▶ Data provided

/-- FabricSlots: slots within the calendar and past it, lit and dark, planes up and down, frames from the peer and from another, a fabric that
relays nothing; what a frame that is not sent puts back. -/
theorem test_meets_slots :
    let first := (fabric true true).setPlane 0 { up := true }
    let last := (fabric true true).setPlane 0 { up := true, cur := some 40 }
    0 < first.nslot ∧ last.nslot ≤ 41 ∧ first.fabOn = true ∧ first.peer 0 0 = some 7 ∧ first.peer 0 1 = none
    ∧ (fabric false true).fabOn = false ∧ ((fabric true false).plane 0).up = false ∧ ((fabric true true).plane 0).cur = some 0
    ∧ (fabric true true).peer 0 0 ≠ some 6 ∧ (first.plane 0).cur = none ∧ ((fabric true true).plane 0).up = true
    ∧ bits ((fabric true true).sysr 0x30 0) 7 6 = 0 ∧ ((fabric true true).plane 0).sentQ = [] := by decide +kernel

/-- SentFrames: refusals of no payload; members with a chunk to send again, with more to send, and with none. -/
theorem test_meets_frames :
    let c (m : CMember) : Coll := { coll7 0 [] with members := [m] }
    let m (next : Nat) (todo : List Nat) : CMember := ⟨7, 4, [], true, next, todo, true, [], [], true, 0, none⟩
    let q : QMsg := ⟨0, { answer 1 4 with odst := 7 }, false, false, none, none⟩
    let s : State := { (fabric true true) with sendQ := [q] }
    (s.headOf 0 7 = some q ∧ seqDist (NMap.get 0 s.txAck 7) (NMap.get 0 s.txSeq 7) ≤ 4096)
    ∧ (fabric true true).pendRefs.all (fun m => m.len == 0) = true ∧ ({ chunk 2 9 with len := 0 } : Msg).len = 0
    ∧ (∀ x ∈ [m 0 [64], m 0 [], m 4 []],
        ({ base with colls := [c x] } : State).colls.find? (fun c => c.id == 1) = some (c x) ∧ (c x).members.find? (fun m => m.id == 7) = some x)
    ∧ (m 0 [64]).todo = 64 :: [] ∧ (m 0 []).todo = [] ∧ (m 0 []).next < (m 0 []).total ∧ (m 4 []).total ≤ (m 4 []).next := by
  decide +kernel

/-- ReceivedMessages: reserved and good messages, for this package and for another, FREE and ORDERED, within an allowance and beyond it. -/
theorem test_meets_messages :
    let s := (fabric true true).setPlane 0 { up := true, cur := some 0, allow := [(5, 3)] }
    let m := answer 1 4
    let granted (m : Msg) := ((s.plane 0).allow.map fun a => if a.1 = m.odst then a.2 else 0).sum
    let far : Msg := { m with odst := 5, relayed := true }
    let inTurn : Msg := { m with ordered := true, seq := 0 }
    { m with rsv := true }.rsv = true ∧ 4 < (answer 5 4).typ ∧ ((answer 0 4).typ = 0 ∧ (answer 0 4).req = none)
    ∧ ¬ (m.rsv = true ∨ 4 < m.typ ∨ (m.typ = 0 ∧ m.req = none)) ∧ m.odst = s.pkg ∧ m.ordered = false
    ∧ inTurn.seq = NMap.get 0 s.rxNext inTurn.osrc ∧ inTurn.len < 4096 ∧ s.rxHeld = []
    ∧ far.odst ≠ s.pkg ∧ far.relayed = true ∧ msgFlits far ≤ granted far ∧ granted { far with odst := 6 } < msgFlits far
    ∧ (∀ f : Frame, (fun o : Out => match o with | .frame _ => true | _ => false) (.frame f) = true) := by
  refine ⟨by decide, by decide, by decide, by decide, by decide +kernel, by decide, by decide +kernel, by decide, by decide +kernel,
    by decide +kernel, by decide, by decide +kernel, by decide +kernel, fun _ => rfl⟩
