-- ==== Sys2Proof/Syntax.lean ====
section
/-! DEFINITION. The syntax of the machine: types, shapes, specifiers, the operands of an instruction word, and one
constructor of `Instr` for each row of the opcode table. -/

namespace Sys2Proof

/-- The type field T (R33). -/
inductive Ty
  | b64 | b32 | b16 | b8 | f32 | bf16 | f16 | e4m3 | e5m2 | aif13
  deriving DecidableEq, Repr, Inhabited

/-- The shape field S (R34): scalar, vector, or vector with b replicated. -/
inductive Shape
  | scalar | vector | vrep
  deriving DecidableEq, Repr

/-- An operand specifier (R36). -/
inductive Spec
  /-- A scalar temporary. -/
  | t (i : Fin 8)
  /-- A vector temporary. -/
  | v (i : Fin 8)
  /-- A context constant. -/
  | k (i : Fin 8)
  /-- The left matched operand. -/
  | il
  /-- The right matched operand. -/
  | ir
  /-- The predicate operand. -/
  | ip
  /-- The timestamp of the firing. -/
  | ts
  /-- Reads as 0 in any width and shape. -/
  | zero
  /-- The immediate in X. -/
  | imm
  /-- The vector whose lane i holds i. -/
  | lane
  /-- Not readable; a result written to it is discarded. -/
  | nul
  /-- A general register of a steward-mode core. -/
  | g (i : Fin 32)
  deriving DecidableEq, Repr

/-- The two modes in which instructions run (R48). -/
inductive Mode
  | firing | steward
  deriving DecidableEq, Repr

/-- The fields of an instruction word besides OP (R32). -/
structure Ops where
  /-- END, bit 55. -/
  e : Bool
  /-- The type. -/
  ty : Ty
  /-- The shape. -/
  sh : Shape
  /-- The modifier. -/
  m : BitVec 2
  /-- The destination. -/
  d : Spec
  /-- The first source. -/
  a : Spec
  /-- The second source. -/
  b : Spec
  /-- The immediate or form fields. -/
  x : BitVec 29
  deriving DecidableEq, Repr

/-- The particulars of an event: which unit it happens to, and what an outside agent brings. The meaning of each event says
which of the fields it reads. -/
structure Event where
  /-- The unit that the event happens to. -/
  unit : Nat
  /-- A second index, or a device. -/
  index : Nat
  /-- An address, or a third index. -/
  addr : Nat
  /-- A size or a count. -/
  size : Nat
  /-- A kind of request or of reason. -/
  kind : Nat
  /-- An operation code. -/
  op : Nat
  /-- A yes or no. -/
  flag : Bool
  /-- A modifier. -/
  m : BitVec 2
  /-- The first word brought from outside. -/
  w0 : W64
  /-- The second word. -/
  w1 : W64
  /-- The third word. -/
  w2 : W64
  /-- The fourth word. -/
  w3 : W64
  /-- A payload brought from outside. -/
  payload : Vec
  deriving DecidableEq, Repr, Inhabited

▶ What to work on
Retype all of the entries. Keep each one exactly as written.

▶ Solution
/-- FabricSlots: slots within the calendar and past it, lit and dark, planes up and down, frames from the peer and from another, a fabric that
relays nothing; what a frame that is not sent puts back. -/
theorem test_meets_slots :
    let first := (fabric true true).setPlane 0 { up := true }
    let last := (fabric true true).setPlane 0 { up := true, cur := some 40 }
    0 < first.nslot ∧ last.nslot ≤ 41 ∧ first.fabOn = true ∧ first.peer 0 0 = some 7 ∧ first.peer 0 1 = none
    ∧ (fabric false true).fabOn = false ∧ ((fabric true false).plane 0).up = false ∧ ((fabric true true).plane 0).cur = some 0
    ∧ (fabric true true).peer 0 0 ≠ some 6 ∧ (first.plane 0).cur = none ∧ ((fabric true true).plane 0).up = true
    ∧ bits ((fabric true true).sysr 0x30 0) 7 6 = 0 ∧ ((fabric true true).plane 0).sentQ = [] := by decide +kernel

/-- SentFrames: refusals of no payload; members with a chunk to send again, with more to send, and with none. -/
theorem test_meets_frames :
    let c (m : CMember) : Coll := { coll7 0 [] with members := [m] }
    let m (next : Nat) (todo : List Nat) : CMember := ⟨7, 4, [], true, next, todo, true, [], [], true, 0, none⟩
    let q : QMsg := ⟨0, { answer 1 4 with odst := 7 }, false, false, none, none⟩
    let s : State := { (fabric true true) with sendQ := [q] }
    (s.headOf 0 7 = some q ∧ seqDist (NMap.get 0 s.txAck 7) (NMap.get 0 s.txSeq 7) ≤ 4096)
    ∧ (fabric true true).pendRefs.all (fun m => m.len == 0) = true ∧ ({ chunk 2 9 with len := 0 } : Msg).len = 0
    ∧ (∀ x ∈ [m 0 [64], m 0 [], m 4 []],
        ({ base with colls := [c x] } : State).colls.find? (fun c => c.id == 1) = some (c x) ∧ (c x).members.find? (fun m => m.id == 7) = some x)
    ∧ (m 0 [64]).todo = 64 :: [] ∧ (m 0 []).todo = [] ∧ (m 0 []).next < (m 0 []).total ∧ (m 4 []).total ≤ (m 4 []).next := by
  decide +kernel

/-- ReceivedMessages: reserved and good messages, for this package and for another, FREE and ORDERED, within an allowance and beyond it. -/
theorem test_meets_messages :
    let s := (fabric true true).setPlane 0 { up := true, cur := some 0, allow := [(5, 3)] }
    let m := answer 1 4
    let granted (m : Msg) := ((s.plane 0).allow.map fun a => if a.1 = m.odst then a.2 else 0).sum
    let far : Msg := { m with odst := 5, relayed := true }
    let inTurn : Msg := { m with ordered := true, seq := 0 }
    { m with rsv := true }.rsv = true ∧ 4 < (answer 5 4).typ ∧ ((answer 0 4).typ = 0 ∧ (answer 0 4).req = none)
    ∧ ¬ (m.rsv = true ∨ 4 < m.typ ∨ (m.typ = 0 ∧ m.req = none)) ∧ m.odst = s.pkg ∧ m.ordered = false
    ∧ inTurn.seq = NMap.get 0 s.rxNext inTurn.osrc ∧ inTurn.len < 4096 ∧ s.rxHeld = []
    ∧ far.odst ≠ s.pkg ∧ far.relayed = true ∧ msgFlits far ≤ granted far ∧ granted { far with odst := 6 } < msgFlits far
    ∧ (∀ f : Frame, (fun o : Out => match o with | .frame _ => true | _ => false) (.frame f) = true) := by
  refine ⟨by decide, by decide, by decide, by decide, by decide +kernel, by decide, by decide +kernel, by decide, by decide +kernel,
    by decide +kernel, by decide, by decide +kernel, by decide +kernel, fun _ => rfl⟩
-- ==== Sys2Proof/Syntax.lean ====
section
/-! DEFINITION. The syntax of the machine: types, shapes, specifiers, the operands of an instruction word, and one
constructor of `Instr` for each row of the opcode table. -/

namespace Sys2Proof

/-- The type field T (R33). -/
inductive Ty
  | b64 | b32 | b16 | b8 | f32 | bf16 | f16 | e4m3 | e5m2 | aif13
  deriving DecidableEq, Repr, Inhabited

/-- The shape field S (R34): scalar, vector, or vector with b replicated. -/
inductive Shape
  | scalar | vector | vrep
  deriving DecidableEq, Repr

/-- An operand specifier (R36). -/
inductive Spec
  /-- A scalar temporary. -/
  | t (i : Fin 8)
  /-- A vector temporary. -/
  | v (i : Fin 8)
  /-- A context constant. -/
  | k (i : Fin 8)
  /-- The left matched operand. -/
  | il
  /-- The right matched operand. -/
  | ir
  /-- The predicate operand. -/
  | ip
  /-- The timestamp of the firing. -/
  | ts
  /-- Reads as 0 in any width and shape. -/
  | zero
  /-- The immediate in X. -/
  | imm
  /-- The vector whose lane i holds i. -/
  | lane
  /-- Not readable; a result written to it is discarded. -/
  | nul
  /-- A general register of a steward-mode core. -/
  | g (i : Fin 32)
  deriving DecidableEq, Repr

/-- The two modes in which instructions run (R48). -/
inductive Mode
  | firing | steward
  deriving DecidableEq, Repr

/-- The fields of an instruction word besides OP (R32). -/
structure Ops where
  /-- END, bit 55. -/
  e : Bool
  /-- The type. -/
  ty : Ty
  /-- The shape. -/
  sh : Shape
  /-- The modifier. -/
  m : BitVec 2
  /-- The destination. -/
  d : Spec
  /-- The first source. -/
  a : Spec
  /-- The second source. -/
  b : Spec
  /-- The immediate or form fields. -/
  x : BitVec 29
  deriving DecidableEq, Repr

/-- The particulars of an event: which unit it happens to, and what an outside agent brings. The meaning of each event says
which of the fields it reads. -/
structure Event where
  /-- The unit that the event happens to. -/
  unit : Nat
  /-- A second index, or a device. -/
  index : Nat
  /-- An address, or a third index. -/
  addr : Nat
  /-- A size or a count. -/
  size : Nat
  /-- A kind of request or of reason. -/
  kind : Nat
  /-- An operation code. -/
  op : Nat
  /-- A yes or no. -/
  flag : Bool
  /-- A modifier. -/
  m : BitVec 2
  /-- The first word brought from outside. -/
  w0 : W64
  /-- The second word. -/
  w1 : W64
  /-- The third word. -/
  w2 : W64
  /-- The fourth word. -/
  w3 : W64
  /-- A payload brought from outside. -/
  payload : Vec
  deriving DecidableEq, Repr, Inhabited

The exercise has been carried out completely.